KARACHI: Pakistan Tehreek-i-Insaf (PTI) Women Wing President and FPCCI Executive Committee Member, Fehmida Jamali, said on Monday that TDAP should increase its exports on priority basis and the volume of remittances so that repayment of loans could be made easily.
“The production cost, which was expected to be reduced by the government through subsidy, will stay unchanged as electricity charges for the industry has been fixed at 11 cents per units compared to seven cents in other countries of the region, which is aimed at boosting exports by making products’ prices compatible,” she said while talking to media. She said that the government would have to increase its exports and remittances for paying back rising debt obligations.

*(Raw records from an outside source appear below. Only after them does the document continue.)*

-- ==== Sys2Proof/Laws/Ops.lean ====
section
/-! SUPPORT. For each shared operation of a command, once, what it can do. -/

namespace Sys2Proof.Machine

@[simp] theorem andThen_ok (s : State) (k : State → BodyResult) : (BodyResult.ok s).andThen k = k s := rfl
@[simp] theorem andThen_raised (c : ResultCode) (g : SeqState) (s : State) (k : State → BodyResult) :
    (BodyResult.raised c g s).andThen k = .raised c g s := rfl
@[simp] theorem catching_ok (s : State) (c : ResultCode) (h : State → BodyResult) : (BodyResult.ok s).catching c h = .ok s :=
  rfl
@[simp] theorem catching_raised (c' : ResultCode) (g : SeqState) (s : State) (c : ResultCode) (h : State → BodyResult) :
    (BodyResult.raised c' g s).catching c h = if c' = c then h s else .raised c' g s := rfl
@[simp] theorem state_ok (s : State) : (BodyResult.ok s).state = s := rfl
@[simp] theorem state_raised (c : ResultCode) (g : SeqState) (s : State) : (BodyResult.raised c g s).state = s := rfl
@[simp] theorem finish_ok (s : State) : (BodyResult.ok s).finish = complete s := rfl
@[simp] theorem finish_raised (c : ResultCode) (g : SeqState) (s : State) : (BodyResult.raised c g s).finish = raise c g s :=
  rfl

/-- A sequence ends raised by its first part, or runs its second part on what the first left. -/
theorem andThen_cases (r : BodyResult) (k : State → BodyResult) :
    (∃ s, r = .ok s ∧ r.andThen k = k s) ∨ ∃ c g s, r = .raised c g s ∧ r.andThen k = .raised c g s := by
  cases r with
  | ok s => exact .inl ⟨s, rfl, rfl⟩
  | raised c g s => exact .inr ⟨c, g, s, rfl, rfl⟩

theorem andThen_assoc (r : BodyResult) (k l : State → BodyResult) :
    (r.andThen k).andThen l = r.andThen fun s => (k s).andThen l := by
  cases r <;> rfl

/-- The FORMAT check answers SEQ_ERR with the state as it was, or runs the body in the held format (R106). -/
theorem withFormat_cases (own : SeqState) (body : Fmt → State → BodyResult) (s : State) :
    (s.format = none ∧ withFormat own body s = .raised .seqErr own s) ∨
    ∃ f, s.format = some f ∧ withFormat own body s = body f s := by
  cases h : s.format with
  | none => exact .inl ⟨rfl, by simp [withFormat, h]⟩
  | some f => exact .inr ⟨f, rfl, by simp [withFormat, h]⟩

theorem withFormat_none {own : SeqState} {body : Fmt → State → BodyResult} {s : State} (h : s.format = none) :
    withFormat own body s = .raised .seqErr own s := by simp [withFormat, h]

theorem withFormat_some {own : SeqState} {body : Fmt → State → BodyResult} {s : State} {f : Fmt} (h : s.format = some f) :
    withFormat own body s = body f s := by simp [withFormat, h]

/-- The end of a command: RESULT, SEQ, PEND, BUSY and DONE are written, everything else is what the body left (R244,
R245). -/
theorem finish_frame (r : BodyResult) : ∃ c g q, r.finish =
    { r.state with resultCode := c, resultStage := g, seq := q, pend := none, busy := false, done := true } := by
  cases r with
  | ok s => exact ⟨.ok, .done, .done, rfl⟩
  | raised c g s => exact ⟨c, g, .failed, rfl⟩

/-- An acceptance condition passes or rejects, by its Boolean alone (R198). -/
theorem conditionBody_cases (own : SeqState) (k : Nat) (ok : Bool) (s : State) :
    (ok = true ∧ conditionBody own k ok s = .ok (setCond k true (enter own s))) ∨
    (ok = false ∧ conditionBody own k ok s = .raised .reject own (setCond k false (enter own s))) := by
  cases ok with
  | true => exact .inl ⟨rfl, rfl⟩
  | false => exact .inr ⟨rfl, rfl⟩

/-- ADVANCE's loop passes, or raises EXHAUSTED at its own state; it writes SB, ESB, ATTEMPTS, FIRST and COND only
(R193). -/
theorem advanceLoop_cases (c : Config) (fuel : Nat) (s : State) : ∃ sb esb att fst cnd,
    advanceLoop c fuel s = .ok { s with sb := sb, esb := esb, attempts := att, first := fst, cond := cnd } ∨
    advanceLoop c fuel s =
      .raised .exhausted .advanceSbEsb { s with sb := sb, esb := esb, attempts := att, first := fst, cond := cnd } := by
  induction fuel generalizing s with
  | zero => exact ⟨s.sb, s.esb, s.attempts, s.first, s.cond, .inr rfl⟩
  | succ n ih =>
    simp only [advanceLoop]
    split
    · exact ⟨_, _, _, _, _, .inr rfl⟩
    · split
      · exact ⟨_, _, _, _, _, .inl rfl⟩
      · obtain ⟨sb, esb, att, fst, cnd, h⟩ := ih (countAttempt (moveToNext s))
        exact ⟨sb, esb, att, fst, cnd, h⟩

end Sys2Proof.Machine
end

She said that external debt on Pakistan was mounting massively and Pakistan had to repay $11 billion in 2017-18; as Pakistan’s external inflow situation was not very rosy and it would create shock waves for the economy. The importance of exports in a developing country’s development path is obvious. The fact that this question has to be posed and answered is a sad reflection on our policymakers’ priorities and a lack of comprehension; she added.
In addition to this, questions are being raised about the institutional capacity to execute the policy as the Trade Development Authority of Pakistan (TDAP) and its CEO doesn’t have the capacity to promote exports beyond traditional products which needs to be addressed on priority.
Jamali further said that the recent performance of the country’s exports dovetails into a larger – and worrying – picture of long-run stagnation and decline relative to other dynamic developing countries. While Pakistan’s market share of global exports is one way of looking at this, and which has declined from 0.16pc in 1990 to a paltry 0.13pc, the statistic that best captures our attention to exports and our ‘export-orientation’ is the size of the export sector as a percentage of the economy. Pakistan’s merchandise exports have fallen to a shocking 7.3pc of GDP – from a peak of over 15pc in the early 2000s. At this level, merchandise exports are today at virtually the same level as worker remittances into the country – and at their lowest level in decades.